Web Search
This document explains how to use the Web Search feature on the ZenMux platform. ZenMux supports invoking Web Search via multiple compatible protocols, including Chat Completions, Messages, Responses, and Vertex AI.
Overview
Web Search allows an AI model to access real-time web information while generating an answer, enabling more accurate and up-to-date responses.
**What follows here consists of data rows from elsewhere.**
/-- The premise on the parameters is that two commands with one byte are one command. -/
theorem CommandBytes.ok_iff_injective {k : CommandBytes} : k.Ok ↔ Function.Injective (encodeCommand k) :=
  ⟨fun hk _ _ h => encodeCommand_injective hk h, fun hinj => nodup_allCommands.map hinj⟩

/-- Settles O8: `allCommands` lists every command, each once, so distinct bytes along it are an injective encoder. -/
theorem commandBytesAreDistinct : Obligations.CommandBytesAreDistinct :=
  ⟨CommandBytes.defaults_ok, fun _ => CommandBytes.ok_iff_injective⟩

/-! ## Rows and commands (R57, R64) -/

/-- The row that stands for an instruction's command is that instruction. -/
theorem instr_of_command {c : Command} {i : Instr} (h : i.command = some c) : c.instr = .ok i := by
  cases i <;> cases h <;> rfl

/-- An instruction byte's operands have no precondition. -/
theorem wf_of_command {c : Command} {i : Instr} (h : i.command = some c) : i.wf = true := by
  cases i <;> cases h <;> rfl

/-- An encoding is one byte, that of the instruction's command. -/
theorem encode_eq_some_iff {k : CommandBytes} {i : Instr} {bs : List Byte} :
    encode k i = some bs ↔ ∃ c, i.command = some c ∧ bs = [encodeCommand k c] := by
  simp only [encode, Option.map_eq_some_iff, eq_comm (a := bs)]

/-! ## The decoder -/

/-- Only an instruction byte decodes: its class first, then its row. -/
theorem decode_cons_eq_ok_iff {k : CommandBytes} {b : Byte} {rest rest' : List Byte} {i : Instr} :
    decode k (b :: rest) = .ok (i, rest') ↔
      ∃ c, decodeCommand k b = .ok c ∧ c.instr = .ok i ∧ rest = rest' := by
  cases hb : decodeCommand k b with
  | error e => simp [decode, hb]
  | ok c => cases hi : c.instr <;> simp [decode, hb, hi]

/-- A command's byte decodes to the instruction whose command it is, followed by the rest. -/
theorem decode_encodeCommand_cons {k : CommandBytes} (hk : k.Ok) {c : Command} {i : Instr} (h : i.command = some c)
    (rest : List Byte) : decode k (encodeCommand k c :: rest) = .ok (i, rest) :=
  decode_cons_eq_ok_iff.mpr ⟨c, decodeCommand_encode hk c, instr_of_command h, rfl⟩

/-- A command's byte whose command no row stands for is told by that name. -/
theorem decode_encodeCommand_noTableRow {k : CommandBytes} (hk : k.Ok) {c : Command}
    (h : c.instr = .error .noTableRow) (rest : List Byte) :
    decode k (encodeCommand k c :: rest) = .error .noTableRow := by
  simp only [decode, decodeCommand_encode hk, h]

/-- A byte that is no command's is told to be of no class. -/
theorem decode_noClass {k : CommandBytes} {b : Byte} (h : ∀ c ∈ allCommands, b ≠ encodeCommand k c)
    (rest : List Byte) : decode k (b :: rest) = .error .noClass := by
  simp only [decode, decodeCommand_none fun c => h c (mem_allCommands c)]

/-- Decoding undoes encoding, whatever bytes follow. -/
theorem decode_encode_append {k : CommandBytes} (hk : k.Ok) {i : Instr} {bs : List Byte} (h : encode k i = some bs)
    (rest : List Byte) : decode k (bs ++ rest) = .ok (i, rest) := by
  obtain ⟨c, hc, rfl⟩ := encode_eq_some_iff.mp h
  exact decode_encodeCommand_cons hk hc rest

/-- A byte that decodes is the byte of the command of a well-formed instruction. -/
theorem encode_of_decode {k : CommandBytes} {b : Byte} {rest rest' : List Byte} {i : Instr}
    (h : decode k (b :: rest) = .ok (i, rest')) : encode k i = some [b] ∧ i.wf = true := by
  obtain ⟨c, hb, hi, -⟩ := decode_cons_eq_ok_iff.mp h
  have hc : i.command = some c := command_of_instr hi
  exact ⟨encode_eq_some_iff.mpr ⟨c, hc, by rw [encode_decodeCommand hb]⟩, wf_of_command hc⟩

/-- Settles O7: both ways go through the command, which the byte and the instruction have in common. -/
theorem decodeAndEncodeAgree : Obligations.DecodeAndEncodeAgree :=
  fun _ hk => ⟨fun _ _ rest _ h => decode_encode_append hk h rest, fun _ _ _ => encode_of_decode⟩

/-! ## The default bytes (R57) -/

/-- Settles O6: each word is its command's default byte, written out; the two of no class are none's. -/
theorem instructionBytesOfTheTableDecode : Obligations.InstructionBytesOfTheTableDecode := by
  rintro k rfl
  have row : ∀ {i : Instr} {b : Byte}, encode CommandBytes.defaults i = some [b] →
      decode CommandBytes.defaults [b] = .ok (i, []) :=
    fun h => decode_encode_append CommandBytes.defaults_ok h []
  exact ⟨row rfl, row rfl, row rfl, row rfl, row rfl, row rfl, row rfl,
    decode_noClass (by decide) [],
    decode_encodeCommand_noTableRow CommandBytes.defaults_ok (c := .dataMode .test .autoInc 0b00) rfl [],
    decode_noClass (by decide) []⟩

end Sys2Proof.Machine
end

section
/-! The Bus Transport (spec/40_bus_transport.md): when its six operations complete, the lines and the clock in a transfer,
and what a frame that ends does to the chip. -/

namespace Sys2Proof.Machine

/-! ## The six operations complete (R72 to R77, R152) -/

section
variable {s : State} (h : s.inited = true)
include h

theorem exec_startTransaction_of_inited : exec .startTransaction s = .next (s.startTxn.withRet .none) :=
  guarded_next_iff.mpr ⟨State.busGuard_none_iff.mpr h, rfl⟩

theorem exec_endTransaction_of_inited : exec .endTransaction s = .next (s.endTxn.withRet .none) :=
  guarded_next_iff.mpr ⟨State.busGuard_none_iff.mpr h, rfl⟩

theorem exec_writeBytes_of_inited (bytes : List Byte) :
    exec (.writeBytes bytes) s = .next ((s.sendBytes bytes).withRet .none) :=
  guarded_next_iff.mpr ⟨State.busGuard_none_iff.mpr h, rfl⟩

theorem exec_readBytes_of_inited (count : Nat) :
    exec (.readBytes count) s = .next ((s.recvBytes count).withRet (.bytes (s.received count))) :=
  guarded_next_iff.mpr ⟨State.busGuard_none_iff.mpr h, rfl⟩

theorem exec_deinit_of_inited (ho : s.txnOpen = false) : exec .deinit s = .next (s.platformDown.withRet .none) :=
  guarded_next_iff.mpr ⟨State.deinitGuard_none_iff.mpr ⟨h, ho⟩, rfl⟩

end

theorem exec_init_of_not_inited {s : State} (h : s.inited = false) : exec .init s = .next (s.platformUp.withRet .none) :=
  guarded_next_iff.mpr ⟨State.initGuard_none_iff.mpr h, rfl⟩

/-! ## The framing premise kept by one operation (R176; log 17, 18) -/

/-- The start of a frame on an idle bus: the chip waits. -/
theorem State.startTxn_idle {s : State} (h : s.framing = .idle) :
    s.startTxn.framing = .opened ∧ s.startTxn.peer = s.peer := by
  simp [h, Framing.next, Peer.after]

/-- The first write of a frame: the chip waits. -/
theorem State.sendBytes_opened {s : State} (bytes : List Byte) (h : s.framing = .opened) :
    (s.sendBytes bytes).framing = .wrote bytes ∧ (s.sendBytes bytes).peer = s.peer := by
  simp [h, Framing.next, Peer.after]

/-- The first read of a frame that wrote: the chip waits. -/
theorem State.recvBytes_wrote {s : State} {sent : List Byte} (count : Nat) (h : s.framing = .wrote sent) :
    (s.recvBytes count).framing = .readBack sent ∧ (s.recvBytes count).peer = s.peer := by
  simp [h, Framing.next, Peer.after]

/-- The end of a frame that only wrote: the frame reaches the chip. -/
theorem State.endTxn_wrote {s : State} {bytes : List Byte} (h : s.framing = .wrote bytes) :
    s.endTxn.framing = .idle ∧ s.endTxn.peer = s.peer.frame s.codes s.freeCount false bytes := by
  simp [h, Framing.next, Peer.after]

/-- The end of a frame that wrote and read: the frame reaches the chip. -/
theorem State.endTxn_readBack {s : State} {bytes : List Byte} (h : s.framing = .readBack bytes) :
    s.endTxn.framing = .idle ∧ s.endTxn.peer = s.peer.frame s.codes s.freeCount true bytes := by
  simp [h, Framing.next, Peer.after]

/-! ## The frames with data bytes, and the key-scan frame (R33, R47, R56, R121) -/

/-- An address and one data byte: the chip stores it there, in every data mode (log 21). -/
theorem Peer.frame_addr_store {k : CommandBytes} (hk : k.Ok) (p : Peer) (n : Nat) (a : BitVec 4) (v : Byte) :
    p.frame k n false [k.addr a, v] = (p.command n (.addr a)).store n 0 v := by
  simp only [Peer.frame, decodeCommand_addr hk, Peer.writeFrame]

/-- An address and two or more data bytes, in normal write mode: the chip stores them one by one (log 19). -/
theorem Peer.frame_addr_storeAll {k : CommandBytes} (hk : k.Ok) {p : Peer} (hm : p.mode.writes) (n : Nat)
    (a : BitVec 4) {vs : List Byte} (hvs : vs ≠ []) (v : Byte) :
    p.frame k n false (k.addr a :: (vs ++ [v])) = (p.command n (.addr a)).storeAll n (vs ++ [v]) := by
  obtain ⟨u, w, ws, hu⟩ : ∃ u w ws, vs ++ [v] = u :: w :: ws := by
    match vs, hvs with
    | [u], _ => exact ⟨u, v, [], rfl⟩
    | u :: w :: ws, _ => exact ⟨u, w, ws ++ [v], rfl⟩
  simp only [hu, Peer.frame, decodeCommand_addr hk, Peer.writeFrame, if_pos hm]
This feature is particularly useful for:
- Querying breaking news and current events
- Getting the latest product information and pricing
- Looking up dynamic data such as weather and stock quotes
- Accessing the latest technical documentation and resources
Supported Protocols
| Protocol | Endpoint | Web Search Parameter |
|---|---|---|
| Chat Completions (OpenAI-compatible) | /api/v1/chat/completions | web_search_options |
| Messages (Anthropic-compatible) | /api/anthropic/v1/messages | web_search_20250305 within tools |
| Responses (OpenAI Responses) | /api/v1/responses | web_search family within tools |
| Vertex AI (Google-compatible) | /api/vertex-ai/v1/... | googleSearch within tools |
1. Chat Completions API
The Chat Completions API enables Web Search via the web_search_options parameter.
Parameters
| Parameter | Type | Required | Description |
|---|---|---|---|
web_search_options | object | No | Web search configuration |
web_search_options.search_context_size | string | No | Search context size: low / medium / high |
web_search_options.user_location | object | No | User location info for localized search results |
web_search_options.user_location.type | string | Yes | Location type, fixed as approximate |
web_search_options.user_location.city | string | No | City name |
web_search_options.user_location.country | string | No | Country code (2-letter ISO, e.g. CN, US) |
web_search_options.user_location.region | string | No | Region/province |
web_search_options.user_location.timezone | string | No | Timezone (IANA format, e.g. Asia/Shanghai) |
Example
curl -X POST "https://zenmux.ai/api/v1/chat/completions" \
-H "Content-Type: application/json" \
-H "Authorization: Bearer YOUR_API_KEY" \
-d '{
"model": "openai/gpt-5.2",
"messages": [
{
"role": "user",
"content": "How is the weather in Beijing today?"
}
],
"web_search_options": {
"search_context_size": "medium",
"user_location": {
"type": "approximate",
"city": "Beijing",
"country": "CN",
"region": "Beijing",
"timezone": "Asia/Shanghai"
}
}
}'import OpenAI from "openai";
const client = new OpenAI({
apiKey: "YOUR_API_KEY",
baseURL: "https://zenmux.ai/api/v1/chat/completions",
});
async function chatWithWebSearch() {
const response = await client.chat.completions.create({
model: "openai/gpt-5.2",
messages: [
{
role: "user",
content: "How is the weather in Beijing today?",
},
],
// @ts-ignore - web_search_options is a ZenMux extension parameter
web_search_options: {
search_context_size: "medium",
user_location: {
type: "approximate",
city: "Beijing",
country: "CN",
region: "Beijing",
timezone: "Asia/Shanghai",
},
},
});
console.log(response.choices[0].message.content);
// Check whether there are URL citations
const annotations = response.choices[0].message.annotations;
if (annotations) {
console.log("\nCitations:");
annotations.forEach((annotation: any) => {
if (annotation.type === "url_citation") {
console.log(
`- ${annotation.url_citation.title}: ${annotation.url_citation.url}`,
);
}
});
}
}
chatWithWebSearch();from openai import OpenAI
client = OpenAI(
api_key="YOUR_API_KEY",
base_url="https://zenmux.ai/api/v1/chat/completions"
)
response = client.chat.completions.create(
model="openai/gpt-5.2",
messages=[
{
"role": "user",
"content": "How is the weather in Beijing today?"
}
],
extra_body={
"web_search_options": {
"search_context_size": "medium",
"user_location": {
"type": "approximate",
"city": "Beijing",
"country": "CN",
"region": "Beijing",
"timezone": "Asia/Shanghai"
}
}
}
)
print(response.choices[0].message.content)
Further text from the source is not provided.